Will patrons of impacted businesses, particularly those close to non-restricted areas, go to areas allowing smoking? York County recently gave patrons the opportunity to stay in the county if they desired an adult beverage with their meals on Sunday. Would this proposed ban influence customers to go elsewhere?
It has been reported by supporters of the ban that studies show businesses' bottom lines improve as a result. Shouldn't that be incentive enough to voluntarily ban smoking? Or, perhaps the owners' business plan was to open a place just so people would have a place to go to smoke - making a living would be secondary. Perhaps, this would be a great time to open a smoke free bar. However, if the ban passes, then competition alone would decide the "bottom line." But, isn't that preferable to mandated restrictions on smoking - which is, after all, still legal?

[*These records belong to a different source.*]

-- ==== Sys2Proof/Machine/SluiceCmd.lean ====
section
/-! DEFINITION. The commands and events of the sluice and its journal (R131–R166). -/

namespace Sys2Proof.Machine

open Sys2Proof

/-- SL_ENABLE: the checks of R131, then EN; a failed check sets CFG_ERR and leaves EN at 0. The sweep denies the write
(R218). -/
def execSlEnable (a : Fin 96) (s : State) : Res :=
  let s := s.clean
  let u := UnitId.act a
  if s.swept a then .next (s.denied u)
  else if s.on u F.SL_CTRL_EN then .next s
  else if s.slConfigOk a then .next (s.put u F.SL_CTRL_EN 1)
  else .next (s.raise u F.SL_EVT_CFG_ERR)

/-- Every held entry that has never been released completes with CANCELLED (R156, R157). -/
def State.slCancelAll (s : State) (a : Fin 96) (p : SlEntry → Bool) : State :=
  ((s.sluice a.val).ents.filter fun e => slUndecided e && !e.released && p e).foldl (fun s e => s.slEnd a e 0x22 false) s

/-- SL_DISABLE: fetching stops and never-released entries are cancelled (R157). -/
def execSlDisable (a : Fin 96) (s : State) : Res :=
  let s := s.clean
  if s.swept a then .next (s.denied (.act a))
  else .next ((s.put (.act a) F.SL_CTRL_EN 0).slCancelAll a fun _ => true)

/-- A free furrow slot of the actuator (R130, R136): the lowest that no entry holds. -/
def State.freeSlot? (s : State) (a : Fin 96) : Option Nat :=
  let f := s.get (.act a) F.SL_FURROW_FIRST
  ((List.range (s.get (.act a) F.SL_FURROW_COUNT)).map fun k => f + k).find? fun k =>
    !((s.sluice a.val).ents.any fun e => e.holds && e.slot == k)

/-- The three conditions of R136, with EN 1 and PAUSE 0. -/
def State.slFetches (s : State) (a : Fin 96) : Bool :=
  let u := UnitId.act a
  let held := (s.sluice a.val).ents.length
  s.on u F.SL_CTRL_EN && !s.on u F.SL_CTRL_PAUSE && s.get u F.SL_WQ_HEAD != s.get u F.SL_WQ_TAIL &&
  decide (held < 256) && (s.freeSlot? a).isSome &&
  decide (held + 1 ≤ ringFree (s.get u F.SL_CQ_CFG_LOG2N) (s.get u F.SL_CQ_HEAD) (s.get u F.SL_CQ_TAIL))

/-- WRITE: the next entry is fetched and checked for a pending cancel, BAD_ENTRY and OVERLAP (R134, R136, R156). An
entry that cannot be read, because its line is poisoned or refused, completes BAD_ENTRY. Its RATE is that of its zone set now
(DESIGN CHOICE, log 215). -/
def execWrite (a : Fin 96) (s : State) : Res :=
  let s := s.clean
  let u := UnitId.act a
  if !s.slFetches a then .next s
  else
    let n := s.get u F.SL_WQ_CFG_LOG2N
    let h := s.get u F.SL_WQ_HEAD
    let (s, ans) := s.masterRead (dieOf a).val u (ringAt (s.get u F.SL_WQ_CFG_BASE) n 32 h) 32
    let e := writeEntryOf (ans.data?.getD [])
    let h' := (h + 1) % 2 ^ n
    let l := s.sluice a.val
    let hit := l.cancels.any fun c => c.1 == e.tag
    let x : SlEntry := { idx := h, order := l.nextOrder, e := e, rate := s.get u F.ZSET_RATE e.zset, slot := (s.freeSlot? a).getD 0 }
    let s := (s.put u F.SL_WQ_HEAD h').setSluice a.val
      { l with ents := l.ents ++ [x], nextOrder := l.nextOrder + 1, cancels := l.cancels.filter fun c => c.2 != h' }
    if ans.data?.isNone then .next (s.slEnd a x 0x30 false)
    else if hit then .next (s.slEnd a x 0x22 false)
    else if s.writeBad a e then .next (s.slEnd a x 0x30 false)
    else if l.ents.any fun y => y.e.head == e.head && y.e.track == e.track &&
        extentsMeet (s.extentOf a y.e y.rate) (s.extentOf a e x.rate) then .next (s.slEnd a x 0x31 false)
    else .next s

/-- The next sequence number: 0 acts as 1 (R165). -/
def State.seqNext (s : State) (a : Fin 96) : Nat := max 1 (s.get (.act a) F.SL_SEQ_NEXT)

/-- FILL_START: the next entry in fetch order takes SL_SEQ_NEXT; its key slot is checked (R185), its source read,
encrypted and encoded into the furrow (R75, R136). A refused key and a poisoned source end the entry. -/
def execFillStart (a : Fin 96) (s : State) : Res :=
  let s := s.clean
  let u := UnitId.act a
  let l := s.sluice a.val
  if l.ents.any fun e => e.ph == .filling then .next s
  else
    match l.ents.find? fun e => e.ph == .waiting with
    | none => .next s
    | some e =>
      let n := s.seqNext a
      let e := { e with ph := .filling, started := true, seq := n }
      let s := (s.put u F.SL_SEQ_NEXT (n + 1)).putEnt a e
      if !s.keyOk e.e.kslot then .next ((s.keyRefused (dieOf a)).slEnd a e 0x23 false)
      else
        let s := s.keyTouch (dieOf a) e.e.kslot
        let (s, ans) := s.masterRead (dieOf a).val u e.e.addr 32768
        match ans.data? with
        | none => .next (s.slEnd a e 0x24 false)
        | some d =>
          let c := s.cipher true e.e.kslot a.val e.e.band e.e.sect d
          let sec := encodeSector c n e.e.band e.e.sect e.e.kslot e.e.column e.e.par 1
          .next { s with furrow := tset [] s.furrow (4096 * (dieOf a).val + e.slot) sec,
                         keys := { s.keys with uses := s.keys.uses ++ [⟨e.e.kslot, a.val, e.order, true⟩] } }

/-- FILL_DONE: the sector is in the furrow; its INTENT record is sent or waits (R136, R150, R151). -/
def execFillDone (a : Fin 96) (s : State) : Res :=
  let s := s.clean
  match (s.sluice a.val).ents.find? fun e => e.ph == .filling with
  | none => .next s
  | some e =>
    let s := { s with keys := { s.keys with uses := s.keys.uses.filter fun k => !(k.act == a.val && k.idx == e.order && k.write) } }
    .next ((s.putEnt a { e with ph := .intent }).journalWrite (dieOf a) (recordOf a e 1 0 false))

/-- What an acknowledged record does to its entry (R136, R150, R152). -/
def State.recordAcked (s : State) (r : JRec) : State :=
  let a := actOf r.act
  match s.ent? a r.idx with
  | none => s
  | some e =>
    if r.type = 1 then (if e.ph == .intent then s.putEnt a { e with ph := .filled } else s)
    else s.slPost a { e with jidx := r.jidx } e.status e.touched true

/-- JOURNAL_RECORD_ACK: the oldest record in flight is durable in the journal and acknowledged (R148, R150). -/
def execJournalRecordAck (m : Fin 4) (s : State) : Res :=
  let s := s.clean
  let d := s.die m.val
  match d.jfly with
  | [] => .next s
  | r :: rs =>
    let at_ := mramBase + s.get (.med m) F.SLD_JCFG_JBASE * 4096 + 32 * (r.jidx % 2 ^ s.get (.med m) F.SLD_JCFG_JLOG2)
    let s := (s.setDie m.val { d with jfly := rs }).masterWrite m.val (.med m) at_ (journalBytes r)
    .next (s.recordAcked r)

/-- The syndrome is zero within the LOCAL_MAX iterations that the line-rate decoder runs (R72). -/
def localSyn (d : DecSet) (synZero : Bool) (n : Nat) : Bool := synZero && decide (n ≤ d.localMax)

/-- Iterations that the line-rate decoder runs on a codeword (R72): LOCAL_MAX, or with ESTOP no more than until the syndrome
is zero. -/
def localIters (d : DecSet) (synZero : Bool) (n : Nat) : Nat := if d.estop && localSyn d synZero n then n else d.localMax

/-- ITER_MAX in force since the last wedge report: 0 acts as 1, values above LOCAL_MAX act as LOCAL_MAX (R165). -/
def State.iterLimit (s : State) (a : Fin 96) (d : DecSet) : Nat := min (max 1 (s.sluice a.val).iterMax) d.localMax

/-- The tag of a codeword's data (R68, R69). -/
def tagOf (d : List Byte) : Nat := leNat ((d.drop 4096).take 8)

/-- A codeword's CRC-32C matches (R68, R72). -/
def cwCrcOk (d : List Byte) : Bool := d.length == 4108 && crc32c (d.take 4104) == leNat (d.drop 4104)

/-- The codeword decodes: zero syndrome and matching CRC (R72). -/
def cwDecodes (synZero : Bool) (d : List Byte) : Bool := synZero && cwCrcOk d

/-- The tag that was written with codeword `j` of an entry (R69, R133). -/
def tagWritten (e : SlEntry) (j : Nat) : Nat :=
  codewordTag e.seq j e.e.par 1 (sectorInfo e.e.band e.e.sect e.e.kslot e.e.column)

/-- Codeword `j` fails verify under R76 and R147: it does not decode, its tag is not the one written, or it used more than
`lim` iterations. -/
def verifyCwFails (d : DecSet) (lim : Nat) (tag : Nat) (c : VerifyCw) : Bool :=
  !cwDecodes (localSyn d c.synZero c.iters) c.data || tagOf c.data != tag || decide (lim < localIters d c.synZero c.iters)

/-- The codewords of a verify, with their indices: eight of them, one that is absent as a decode that failed. -/
def verifyCws (obs : VerifyObs) : List (Nat × VerifyCw) := (List.range 8).map fun j => (j, obs.cws.getD j ⟨false, 0, []⟩)

/-- The codewords of a sector that fail its verify: all eight when a revolution verify met no sync mark or was off-track
(R146, R147). -/
def State.verifyBad (s : State) (a : Fin 96) (d : DecSet) (unread : Bool) (tag : Nat → Nat) (obs : VerifyObs) : Nat :=
  if unread then 8 else ((verifyCws obs).filter fun p => verifyCwFails d (s.iterLimit a d) (tag p.1) p.2).length

/-- Every verified codeword with a zero syndrome and a bad CRC counts in CH_CNT_MISCORR (R72, R95). -/
def State.verifyCount (s : State) (a : Fin 96) (d : DecSet) (unread : Bool) (obs : VerifyObs) : State :=
  if unread then s else
    s.count (.act a) F.CH_CNT_MISCORR
      ((verifyCws obs).filter fun p => localSyn d p.2.synZero p.2.iters && !cwCrcOk p.2.data).length

/-- The read-back met a sync mark: its best match has no more bit errors than CH_SYNC.TOL (R81, R146). -/
def verifySync (d : DecSet) (obs : VerifyObs) : Bool := obs.sync.any fun n => decide (n ≤ d.tol)

/-- VERIFY_RESULT: on a pass the slot is freed and the COMMIT record sent; otherwise the sector waits for a rewrite or
ends (R76, R145–R147, R150), with the zone set of the write. A revolution verify that met no sync mark or was off-track fails. -/
def execVerifyResult (a : Fin 96) (obs : VerifyObs) (s : State) : Res :=
  let s := s.clean
  let u := UnitId.act a
  match firstReleased (fun e => e.ph == .verifying && (!e.vmode || e.reading)) (s.sluice a.val).ents with
  | none => .next s
  | some e =>
    let d := e.dec
    let unread := e.vmode && (e.off || !verifySync d obs)
    let bad := s.verifyBad a d unread (tagWritten e) obs
    let s := s.verifyCount a d unread obs
    if bad = 0 then
      let e := { e with ph := .committing, holds := false, verified := true, status := 0, touched := true,
                        viter := (verifyCws obs).foldl (fun m p => max m (localIters d p.2.synZero p.2.iters)) 0 }
      .next ((s.putEnt a e).journalWrite (dieOf a) (recordOf a e 2 0 false))
    else .next ((s.count u F.SL_CNT_VFAILCW bad).slFail a e)

/-- Wedges from the last reported wedge to an entry's decision wedge. -/
def State.decisionIn (s : State) (a : Fin 96) (e : SlEntry) : Nat :=
  (decisionWedge e.e.wedge (s.sluice a.val).lead + 1080 - 1 - s.get (.act a) F.SV_STAT_WEDGE) % 540

/-- The FILLED entry with the nearest decision point (R143). -/
def State.nextFilled? (s : State) (a : Fin 96) : Option SlEntry :=
  ((s.sluice a.val).ents.filter fun e => e.ph == .filled).foldl (fun best e =>
    match best with
    | none => some e
    | some b => if s.decisionIn a e < s.decisionIn a b then some e else some b) none

/-- A refusal of WRATE_SET completes every held entry of that rate that is not yet committing or closing (R143; DESIGN CHOICE, log 217). -/
def State.rateRefused (s : State) (a : Fin 96) (rate : Nat) : State :=
  ((s.sluice a.val).ents.filter fun e => e.ph != .committing && e.ph != .closing && e.rate == rate).foldl (fun s e => s.slEnd a e 0x32 e.released)
    (s.raise (.act a) F.SL_EVT_RATE_REFUSED)

/-- SL_CANCEL: marks the entries with the TAG before the ring's TAIL; held ones that were never released complete at
once, and the cancel stays pending while unfetched entries remain. A fifth pending cancel is denied (R156). -/
def execSlCancel (a : Fin 96) (tag : Fin 65536) (s : State) : Res :=
  let s := s.clean
  let u := UnitId.act a
  let l := s.sluice a.val
  if 4 ≤ l.cancels.length then .next (s.denied u)
  else
    let t := s.get u F.SL_WQ_TAIL
    let keep := if t = s.get u F.SL_WQ_HEAD then l.cancels else l.cancels ++ [(tag.val, t)]
    .next ((s.setSluice a.val { l with cancels := keep }).slCancelAll a fun e => e.e.tag == tag.val)

/-- EN is 1 on some actuator of the die. -/
def State.dieWrites (s : State) (m : Fin 4) : Bool := (dieActs m.val).any fun a => s.on (.act a) F.SL_CTRL_EN

/-- SLD_JHEAD_WRITE: frees journal space and lets waiting records be sent; denied when it would over-run while an
actuator of the die is enabled (R151). It sets no JFULL by itself (DESIGN CHOICE, log 216). -/
def execSldJheadWrite (m : Fin 4) (v : Fin 4294967296) (s : State) : Res :=
  let s := s.clean
  if s.dieWrites m && decide (2 ^ s.get (.med m) F.SLD_JCFG_JLOG2 <
      (s.get (.med m) F.SLD_JTAIL + 2 ^ 32 - v.val) % 2 ^ 32) then .next (s.denied (.med m))
  else
    let s := s.put (.med m) F.SLD_JHEAD v.val
    .next (s.journalDrain m (s.die m.val).jwait.length)

/-- SLD_JTAIL_WRITE: restores the tail while EN is 0 on all 24 actuators of the die; denied otherwise (R159). -/
def execSldJtailWrite (m : Fin 4) (v : Fin 4294967296) (s : State) : Res :=
  let s := s.clean
  if s.dieWrites m then .next (s.denied (.med m))
  else .next (s.put (.med m) F.SLD_JTAIL v.val)

/-- A lane declared down: every held entry that is not yet committing or closing ends ABSENT (R52, R157, R158). -/
def State.slLaneDown (s : State) (a : Fin 96) : State :=
  ((s.sluice a.val).ents.filter fun e => e.ph != .committing && e.ph != .closing).foldl
    (fun s e => s.slEnd a e 0x20 e.released) s

end Sys2Proof.Machine
end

It has been reported, often, that Ireland has a smoking ban, even in the pubs. Has the report that nearly 20 percent of those family owned businesses are no longer in business, been published? Are there other studies reporting similar findings?
Are there credible bodies disputing the research regarding SHS?
We often hear from officials that the concept of "home rule" should be applied to local issues. What could be more of a "home rule" in deciding this issue than letting the home owner rule?
Why are we asked to follow the Surgeon General's opinion when his employer (the United States government) doesn't?
Despite the results, which may not be to everyone's liking, even God gave Adam a choice.
Personally, I would prefer a completely smoke free society (by choice). However, I believe that restricting, what is currently a legal activity, in the manner described, is not in the long-term best interest of the citizens this country. The United States of America, I believe, stands for, amongst other things, the protection of private property rights and the freedom of association. It is with these, and other, thoughts in mine, that compel me to stand with those who oppose passage of this ordinance. Let your council representative know where you stand.
-- Joe Versen lives in Clover and works in York.